++++ Extracted data

-- ==== Sys2Proof/Machine/Operands.lean ====
section
/-! DEFINITION. The operand forms: the fields of request bodies as they are read, and every check of a field value, with
the field ids that refusals name (R9, R132, R167, R185, R187). -/

namespace Sys2Proof.Machine

/-! ### Reading fields (R185) -/

/-- The byte at an offset of a body. -/
def byteAt (body : List Byte) (i : Nat) : Byte := body.getD i 0

/-- The two-byte field at an offset. -/
def wordAt (body : List Byte) (i : Nat) : Word16 := byteAt body (i + 1) ++ byteAt body i

/-- The four-byte field at an offset. -/
def dwordAt (body : List Byte) (i : Nat) : Word32 := wordAt body (i + 2) ++ wordAt body i

/-- A head number, 0 to 23. -/
def headOf (b : Byte) : Option PocketNo := if h : b.toNat < 24 then some ⟨b.toNat, h⟩ else none

/-- A channel number, 0 to 3. -/
def channelOf (b : Byte) : Option ChannelNo := if h : b.toNat < 4 then some ⟨b.toNat, h⟩ else none

/-- A slot number, 0 to 7. -/
def slotOf (b : Byte) : Option SlotNo := if h : b.toNat < 8 then some ⟨b.toNat, h⟩ else none

/-- The first of two codes, 01h or 02h; no other code is in the field's table (R185). -/
def choiceOf {α : Type} (first second : α) (b : Byte) : Option α :=
  if b = 1 then some first else if b = 2 then some second else none

/-- Modes of STOP_LINE. -/
inductive StopMode where
  | controlled | immediate
  deriving DecidableEq, Repr

/-- STOP_LINE mode (Table 10.13). -/
def stopModeOf (b : Byte) : Option StopMode := choiceOf .controlled .immediate b

/-- SET_HEAD_OUT direction; true is OUT. -/
def directionOutOf (b : Byte) : Option Bool := choiceOf true false b

/-- SET_CHANNEL action; true is ON. -/
def actionOnOf (b : Byte) : Option Bool := choiceOf false true b

/-- Jaw mode. -/
def jawModeOf (b : Byte) : Option JawMode := choiceOf .confirmed .timed b

/-- A boundary, NEXT or AFTER n with n from 1 to 65535 (R145). -/
def boundaryOf (b : Byte) (n : Word16) : Option Boundary :=
  if b = 1 then some .next else if b = 2 ∧ n ≠ 0 then some (.after n.toNat) else none

/-! ### The recipe record and the configuration as bytes (Tables 10.2, 10.8) -/

/-- The nine phases in the order of Table 1.3. -/
def phaseList {α : Type} (p : PhasesOf α) : List α :=
  [p.admitCheck, p.cupCheck, p.seat, p.chargeOpen, p.chargeLatest, p.chargeClose, p.crimpStart, p.crimpMeasure,
    p.release]

/-- A function applied to each phase. -/
def mapPhases {α β : Type} (f : α → β) (p : PhasesOf α) : PhasesOf β :=
  { admitCheck := f p.admitCheck, cupCheck := f p.cupCheck, seat := f p.seat, chargeOpen := f p.chargeOpen,
    chargeLatest := f p.chargeLatest, chargeClose := f p.chargeClose, crimpStart := f p.crimpStart,
    crimpMeasure := f p.crimpMeasure, release := f p.release }

/-- The recipe record that stands at an offset of a body. -/
def recipeAt (body : List Byte) (o : Nat) : RecipeWire :=
  { nameLength := byteAt body o, nameChars := Vector.ofFn fun i => byteAt body (o + 1 + i.val),
    productCode := dwordAt body (o + 17), doseTarget := wordAt body (o + 21), doseTolerance := wordAt body (o + 23),
    supplyMinimum := wordAt body (o + 25),
    phases :=
      { admitCheck := wordAt body (o + 27), cupCheck := wordAt body (o + 29), seat := wordAt body (o + 31),
        chargeOpen := wordAt body (o + 33), chargeLatest := wordAt body (o + 35), chargeClose := wordAt body (o + 37),
        crimpStart := wordAt body (o + 39), crimpMeasure := wordAt body (o + 41), release := wordAt body (o + 43) },
    jawMode := byteAt body (o + 45), jawTime := wordAt body (o + 46), heightLow := wordAt body (o + 48),
    heightHigh := wordAt body (o + 50), forceLow := wordAt body (o + 52), forceHigh := wordAt body (o + 54),
    minimumPitch := dwordAt body (o + 56), bandPresence := byteAt body (o + 60), weightLow := wordAt body (o + 61),
    weightHigh := wordAt body (o + 63) }

/-- A recipe record as its 65 bytes (Table 10.8). -/
def recipeBytes (r : RecipeWire) : List Byte :=
  [r.nameLength] ++ (List.finRange 16).map (fun i => r.nameChars[i]) ++ le32 r.productCode ++ le16 r.doseTarget
    ++ le16 r.doseTolerance ++ le16 r.supplyMinimum ++ (phaseList r.phases).flatMap le16 ++ [r.jawMode]
    ++ le16 r.jawTime ++ le16 r.heightLow ++ le16 r.heightHigh ++ le16 r.forceLow ++ le16 r.forceHigh
    ++ le32 r.minimumPitch ++ [r.bandPresence] ++ le16 r.weightLow ++ le16 r.weightHigh

/-- The configuration that a SET_CONFIG body holds. -/
def configAt (body : List Byte) : ConfigWire :=
  { gateDistance := byteAt body 0, weigherDistance := byteAt body 1, retirementLimit := byteAt body 2,
    reseatThreshold := byteAt body 3, probationCount := byteAt body 4, calibrationLimit := wordAt body 5,
    gateSettleTime := byteAt body 7, stallTime := wordAt body 8, syncTimeout := byteAt body 10,
    tareIntervalCount := wordAt body 11, tareIntervalTime := wordAt body 13, quietTime := wordAt body 15,
    safeCeiling := dwordAt body 17 }

/-- A configuration as its 21 bytes (Table 10.2). -/
def configBytes (c : ConfigWire) : List Byte :=
  [c.gateDistance, c.weigherDistance, c.retirementLimit, c.reseatThreshold, c.probationCount]
    ++ le16 c.calibrationLimit ++ [c.gateSettleTime] ++ le16 c.stallTime ++ [c.syncTimeout]
    ++ le16 c.tareIntervalCount ++ le16 c.tareIntervalTime ++ le16 c.quietTime ++ le32 c.safeCeiling

/-! ### Validation -/

/-- The id of the first field whose check fails. -/
def firstBad : List (Nat × Bool) → Option Nat
  | [] => none
  | (id, ok) :: rest => if ok then firstBad rest else some id

/-- A value within inclusive bounds. -/
def within (n low high : Nat) : Bool := low ≤ n && n ≤ high

/-- The name of a recipe record: its first characters up to the length (R187). -/
def recipeName (r : RecipeWire) : List Byte :=
  ((List.finRange 16).map fun i => r.nameChars[i]).take r.nameLength.toNat

/-- Table 7.2, row 1. -/
def nameOk (r : RecipeWire) : Bool :=
  r.nameLength.toNat ≤ 16 && (recipeName r).all fun c => within c.toNat 0x20 0x7E

/-- The checks of Table 1.4 in the order of Table 1.3, fields 7 to 15 (R9). -/
def phaseChecks (p : PhasesOf Nat) : List (Nat × Bool) :=
  [(7, 30 ≤ p.admitCheck), (8, p.admitCheck + 30 ≤ p.cupCheck), (9, p.cupCheck + 30 ≤ p.seat),
    (10, p.seat + 30 ≤ p.chargeOpen), (11, p.chargeOpen + 30 ≤ p.chargeLatest),
    (12, p.chargeLatest + 30 ≤ p.chargeClose), (13, p.chargeClose + 120 ≤ p.crimpStart),
    (14, p.crimpStart + 30 ≤ p.crimpMeasure), (15, p.crimpMeasure + 30 ≤ p.release && p.release ≤ 2400)]

/-- The checks of Table 7.2 in their order; a recipe field's id is its order plus 1 (R132, R185). -/
def recipeChecks (r : RecipeWire) : List (Nat × Bool) :=
  [(2, nameOk r), (4, within r.doseTarget.toNat 1000 15000), (5, within r.doseTolerance.toNat 50 2000),
    (6, within r.supplyMinimum.toNat 2000 6000)]
    ++ phaseChecks (mapPhases BitVec.toNat r.phases)
    ++ [(16, (jawModeOf r.jawMode).isSome), (17, within r.jawTime.toNat 20 400), (18, within r.heightLow.toNat 0 9999),
      (19, r.heightHigh.toNat ≤ 9999 && r.heightLow.toNat < r.heightHigh.toNat),
      (20, within r.forceLow.toNat 0 30000),
      (21, r.forceHigh.toNat ≤ 30000 && r.forceLow.toNat < r.forceHigh.toNat),
      (22, within r.minimumPitch.toNat 150000 2000000), (23, r.bandPresence.toNat ≤ 1)]
    ++ (if r.bandPresence = 1 then
        [(24, within r.weightLow.toNat 0 20000),
          (25, r.weightHigh.toNat ≤ 20000 && r.weightLow.toNat < r.weightHigh.toNat)]
      else [])

/-- R132: the field that a BAD_VALUE refusal of the recipe fields names. -/
def recipeBadField (r : RecipeWire) : Option Nat := firstBad (recipeChecks r)

/-- A validated recipe record as the content of a slot (R132). -/
def recipeOf (r : RecipeWire) : Recipe :=
  { name := recipeName r, productCode := r.productCode, doseTarget := r.doseTarget.toNat,
    doseTolerance := r.doseTolerance.toNat, supplyMinimum := r.supplyMinimum.toNat,
    phases := mapPhases BitVec.toNat r.phases, jawMode := if r.jawMode = 2 then .timed else .confirmed,
    jawTime := r.jawTime.toNat, heightLow := r.heightLow.toNat, heightHigh := r.heightHigh.toNat,
    forceLow := r.forceLow.toNat, forceHigh := r.forceHigh.toNat, minimumPitch := r.minimumPitch.toNat,
    weightBand := if r.bandPresence = 1 then some (r.weightLow.toNat, r.weightHigh.toNat) else none }

/-- The content of a slot as READ_RECIPE returns it, padding and absent fields 0 (R187). -/
def recipeWireOf (r : Recipe) : RecipeWire :=
  { nameLength := n8 r.name.length, nameChars := Vector.ofFn fun i => r.name.getD i.val 0, productCode := r.productCode,
    doseTarget := BitVec.ofNat 16 r.doseTarget, doseTolerance := BitVec.ofNat 16 r.doseTolerance,
    supplyMinimum := BitVec.ofNat 16 r.supplyMinimum, phases := mapPhases (BitVec.ofNat 16) r.phases,
    jawMode := n8 (codeJawMode r.jawMode), jawTime := BitVec.ofNat 16 r.jawTime,
    heightLow := BitVec.ofNat 16 r.heightLow, heightHigh := BitVec.ofNat 16 r.heightHigh,
    forceLow := BitVec.ofNat 16 r.forceLow, forceHigh := BitVec.ofNat 16 r.forceHigh,
    minimumPitch := BitVec.ofNat 32 r.minimumPitch, bandPresence := flag8 r.weightBand.isSome,
    weightLow := BitVec.ofNat 16 ((r.weightBand.map Prod.fst).getD 0),
    weightHigh := BitVec.ofNat 16 ((r.weightBand.map Prod.snd).getD 0) }

/-- A configuration as received, in the units of Table 8.6. -/
def configOf (c : ConfigWire) : MachineConfig :=
  { gateDistance := c.gateDistance.toNat, weigherDistance := c.weigherDistance.toNat,
    retirementLimit := c.retirementLimit.toNat, reseatThreshold := c.reseatThreshold.toNat,
    probationCount := c.probationCount.toNat, calibrationLimit := c.calibrationLimit.toNat,
    gateSettleTime := c.gateSettleTime.toNat, stallTime := c.stallTime.toNat, syncTimeout := c.syncTimeout.toNat,
    tareIntervalCount := c.tareIntervalCount.toNat, tareIntervalTime := c.tareIntervalTime.toNat,
    quietTime := c.quietTime.toNat, safeCeiling := c.safeCeiling.toNat }

/-- The configuration as a reply carries it. -/
def configWireOf (c : MachineConfig) : ConfigWire :=
  { gateDistance := n8 c.gateDistance, weigherDistance := n8 c.weigherDistance, retirementLimit := n8 c.retirementLimit,
    reseatThreshold := n8 c.reseatThreshold, probationCount := n8 c.probationCount,
    calibrationLimit := BitVec.ofNat 16 c.calibrationLimit, gateSettleTime := n8 c.gateSettleTime,
    stallTime := BitVec.ofNat 16 c.stallTime, syncTimeout := n8 c.syncTimeout,
    tareIntervalCount := BitVec.ofNat 16 c.tareIntervalCount, tareIntervalTime := BitVec.ofNat 16 c.tareIntervalTime,
    quietTime := BitVec.ofNat 16 c.quietTime, safeCeiling := BitVec.ofNat 32 c.safeCeiling }

/-- The ranges of Table 8.6 in their order, W against the new D (R167). -/
def configChecks (c : MachineConfig) : List (Nat × Bool) :=
  [(1, within c.gateDistance 3 12), (2, c.weigherDistance + 2 ≤ c.gateDistance || c.weigherDistance = 0),
    (3, within c.retirementLimit 1 6), (4, within c.reseatThreshold 1 8), (5, within c.probationCount 1 8),
    (6, within c.calibrationLimit 50 1000), (7, within c.gateSettleTime 20 200), (8, within c.stallTime 20 1000),
    (9, within c.syncTimeout 1 60), (10, within c.tareIntervalCount 32 1024), (11, within c.tareIntervalTime 5 300),
    (12, c.quietTime = 0 || within c.quietTime 100 30000), (13, within c.safeCeiling 150000 2000000)]

/-- R167: the value that a BAD_VALUE refusal of the range checks names. -/
def configBadField (c : MachineConfig) : Option Nat := firstBad (configChecks c)

end Sys2Proof.Machine
end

++++++++

An exact copy of the data is needed, running from its first line through the line that holds "four-byte field at an offset. -/", and nothing beyond that.

-- ==== Sys2Proof/Machine/Operands.lean ====
section
/-! DEFINITION. The operand forms: the fields of request bodies as they are read, and every check of a field value, with
the field ids that refusals name (R9, R132, R167, R185, R187). -/

namespace Sys2Proof.Machine

/-! ### Reading fields (R185) -/

/-- The byte at an offset of a body. -/
def byteAt (body : List Byte) (i : Nat) : Byte := body.getD i 0

/-- The two-byte field at an offset. -/
def wordAt (body : List Byte) (i : Nat) : Word16 := byteAt body (i + 1) ++ byteAt body i

/-- The four-byte field at an offset. -/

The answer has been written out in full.